Resolucion CP M4 con SPARK SQL Y PYSPARK usando Databrics Community que es gratis.
- "airports.csv", "raw-flight-data.snappy.parquet": fuente de datos
- "cp_m4_examen_miguel.ipynb": notebook con el codigo fuente
- Crear un cluster, usando Compute
- Abrir notebook ""cp_m4_examen.ipynb", usando Worrksapce / import / File
- En el Notebook, usar menu File / Upload data DBFS para añair "airports.csv", y "raw-flight-data.snappy.parquet"
Nota: Para usar databricks, usen este material del docente del curso. https://drive.google.com/drive/folders/1uxegRyfwizG6C-btg0dazaPkWjy-QUBx
Usando Spark, creamos dos dataframes
df1 = spark.read.parquet("dbfs:/FileStore/shared_uploads/tacnampt@gmail.com/raw_flight_data_snappy.parquet")
df2 = spark.read.format("csv").option("header", "true").load("dbfs:/FileStore/shared_uploads/tacnampt@gmail.com/airports.csv")
Para ver el esquema del dataframe "flight"
df1.printSchema()
df1.show(2)
root
|-- DayofMonth: integer (nullable = true)
|-- DayOfWeek: integer (nullable = true)
|-- Carrier: string (nullable = true)
|-- OriginAirportID: integer (nullable = true)
|-- DestAirportID: integer (nullable = true)

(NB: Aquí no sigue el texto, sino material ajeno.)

-- ==== Sys2Proof/Tests/Slice0.lean ====
section
/-! SUPPORT. The model's own tests: the checks of WellFormed refuse ill-formed terms; words written out from
30_encoding decode to their operations; one step of each operation against the vectors of 95_test_vectors; and
for each statement with hypotheses a state and operands that meet them. -/


namespace Sys2Proof.Tests

set_option Elab.async false

open Sys2Proof Sys2Proof.Machine

/-! ### Ill-formed terms (00_scope R5) -/

theorem test_wf_cfgT : cfgT.wf = true ∧ cfgT.noOverflow = true := by decide +kernel
theorem test_wf_bootRom_absent : ({ cfgT with bootRom := none } : Cfg).wf = false := by decide +kernel
theorem test_wf_bootRom_short : ({ cfgT with bootRom := some ⟨0x1FFFF, 0xB0, []⟩ } : Cfg).wf = false := by
  decide +kernel
theorem test_wf_cgRom_absent : ({ cfgT with cgRom := none } : Cfg).wf = false := by decide +kernel
theorem test_wf_cgRom_long : ({ cfgT with cgRom := some ⟨0xC0001, 0, []⟩ } : Cfg).wf = false := by
  decide +kernel
theorem test_wf_ramSize : ({ cfgT with ramSize := 0 } : Cfg).wf = false ∧
    ({ cfgT with ramSize := 0xC00001 } : Cfg).wf = false := by decide +kernel
theorem test_wf_map_gap : ({ cfgT with map := (defaultMap 0x200000).drop 1 } : Cfg).wf = false := by
  decide +kernel
theorem test_wf_map_overlap : ({ cfgT with map := ⟨0, 0, .ram⟩ :: defaultMap 0x200000 } : Cfg).wf = false := by
  decide +kernel
theorem test_wf_map_any_order : ({ cfgT with map := cfgT.map.reverse } : Cfg).wf = true ∧
    ({ cfgT with map := cfgT.map.reverse.drop 1 } : Cfg).wf = false := by decide +kernel
theorem test_wf_map_empty_row : -- R47's second row at RAM_SIZE = 0xC00000
    let rows := ⟨0xC00000, 0xBFFFFF, .unmapped⟩ :: defaultMap 0xC00000
    ({ cfgT with ramSize := 0xC00000, map := rows } : Cfg).wf = true ∧
    kindAt rows 0xBFFFFF = .ram ∧ kindAt rows 0xC00000 = .ext .videoMem := by decide +kernel
theorem test_wf_map_ram_beyond : ({ cfgT with map := defaultMap 0x300000 } : Cfg).wf = false := by
  decide +kernel
theorem test_wf_region_sram : Region.wf 0x200000 ⟨0xED0000, 0xED4000, .sram⟩ = false := by decide
theorem test_wf_region_roms : Region.wf 0x200000 ⟨0xFC0000, 0xFFFFFF, .bootRom⟩ = false ∧
    Region.wf 0x200000 ⟨0xF00000, 0xFFFFFF, .cgRom⟩ = false := by decide
theorem test_wf_clockMult : ({ cfgT with clockMult := 0 } : Cfg).wf = false := by decide +kernel
theorem test_wf_quantum : ({ cfgT with quantum := 0 } : Cfg).wf = false := by decide +kernel
theorem test_wf_polls : ({ cfgT with keyDiv := 0 } : Cfg).wf = false ∧
    ({ cfgT with mouseDiv := 0 } : Cfg).wf = false := by decide +kernel
theorem test_wf_frameskipMax : ({ cfgT with frameskipMax := 256 } : Cfg).wf = false := by decide +kernel
theorem test_wf_mode_lines : VideoMode.wf cfgT ⟨0, 0, 1000, 1, 3, 16, 2⟩ = false ∧
    VideoMode.wf cfgT ⟨0, 65536, 100000, 1, 3, 16, 2⟩ = false ∧
    VideoMode.wf cfgT ⟨0, 4, 3, 1, 3, 16, 2⟩ = false := by decide
theorem test_wf_mode_ideal : VideoMode.wf cfgT ⟨0, 4, 1000, 1, 3, 0, 2⟩ = false := by decide
theorem test_wf_mode_fastclr : VideoMode.wf cfgT ⟨0, 4, 1000, 1, 3, 16, 0⟩ = false ∧
    VideoMode.wf cfgT ⟨0, 4, 1000, 1, 3, 16, 4⟩ = false := by decide
theorem test_wf_overrun : ({ cfgT with overrunMax := 250 } : Cfg).wf = true ∧
    ({ cfgT with overrunMax := 251 } : Cfg).wf = false := by decide +kernel
theorem test_wf_modes_twice : ({ cfgT with modes := cfgT.modes ++ cfgT.modes } : Cfg).wf = false := by
  decide +kernel
theorem test_wf_prio_injective : prioWf #v[0, 0, 2, 3, 4, 5, 6, 7, 8] = false := by decide
theorem test_wf_prio_storage : prioWf #v[0, 2, 1, 3, 4, 5, 6, 7, 8] = false := by decide
theorem test_wf_prio_others : prioWf #v[0, 1, 8, 3, 4, 5, 6, 7, 2] = false := by decide
theorem test_wf_dmaCost : ({ cfgT with dmaCost := #v[4, 0, 4] } : Cfg).wf = false := by decide +kernel
theorem test_wf_rtcPeriods : ({ cfgT with rtcPeriodA := 0 } : Cfg).wf = false ∧
    ({ cfgT with rtcPeriodB := 0 } : Cfg).wf = false := by decide +kernel
theorem test_wf_overflow : ({ cfgT with quantum := 2 ^ 31 } : Cfg).noOverflow = false := by decide +kernel
theorem test_wf_powerOn : Instr.wf cfgT (.powerOn cfgT [(1, 0)] []) = false ∧
    Instr.wf cfgT (.powerOn cfgT [(0x200000, 1)] []) = false ∧
    Instr.wf cfgT (.powerOn cfgT [] [(0x4000, 1)]) = false ∧
    Instr.wf cfgT (.powerOn cfgT [(2, 1), (1, 1)] []) = false := by decide +kernel
theorem test_wf_rtc : Instr.wf cfgT (.rtcRegRd 0xE8A000) = false ∧
    Instr.wf cfgT (.rtcRegWr 0xE8A000 0) = false := by decide +kernel
theorem test_wf_ram : Instr.wf cfgT (.ramRd 0x200000) = false ∧ Instr.wf cfgT (.ramWr 0x200000 0) = false := by
  decide +kernel
theorem test_wf_rom : Instr.wf cfgT (.romRd 0xFC0000) = false ∧ Instr.wf cfgT (.scsiromRd 0xEA2000) = false := by
  decide +kernel
theorem test_wf_sram : Instr.wf cfgT (.sramRd 0xED4000) = false ∧ Instr.wf cfgT (.sramWr 0xED4000 0) = false := by
  decide +kernel
theorem test_wf_unmapped : Instr.wf cfgT (.unmappedRd 0) = false ∧ Instr.wf cfgT (.unmappedWr 0 0) = false := by
  decide +kernel
theorem test_wf_ext : Instr.wf cfgT (.extRd 0xE8E00D) = false ∧ Instr.wf cfgT (.extWr 0xE96000 0) = false := by
  decide +kernel
theorem test_wf_unsupported : Instr.wf cfgT (.sasiCmdUnsupported 0x08 default) = false := by decide
theorem test_wf_sector : Instr.wf cfgT (.fddWriteSector 0 0 [0]) = false := by decide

|-- DepDelay: integer (nullable = true)
|-- ArrDelay: integer (nullable = true)
+----------+---------+-------+---------------+-------------+--------+--------+
|DayofMonth|DayOfWeek|Carrier|OriginAirportID|DestAirportID|DepDelay|ArrDelay|
+----------+---------+-------+---------------+-------------+--------+--------+
| 30| 4| UA| 13930| 10721| -3| -7|
| 30| 4| UA| 11618| 12892| -1| -28|
+----------+---------+-------+---------------+-------------+--------+--------+
Para ver el esquema del dataframe "airport"
df2.printSchema()
df2.show(2)
root
|-- airport_id: string (nullable = true)
|-- city: string (nullable = true)
|-- state: string (nullable = true)
|-- name: string (nullable = true)
+----------+-----------+-----+--------------------+
|airport_id| city|state| name|
+----------+-----------+-----+--------------------+
| 10165|Adak Island| AK| Adak|
| 10299| Anchorage| AK|Ted Stevens Ancho...|
+----------+-----------+-----+--------------------+
Observamos que el dataframe "flight", los tipos de datos son correctos, al igual que el dataframe "airport".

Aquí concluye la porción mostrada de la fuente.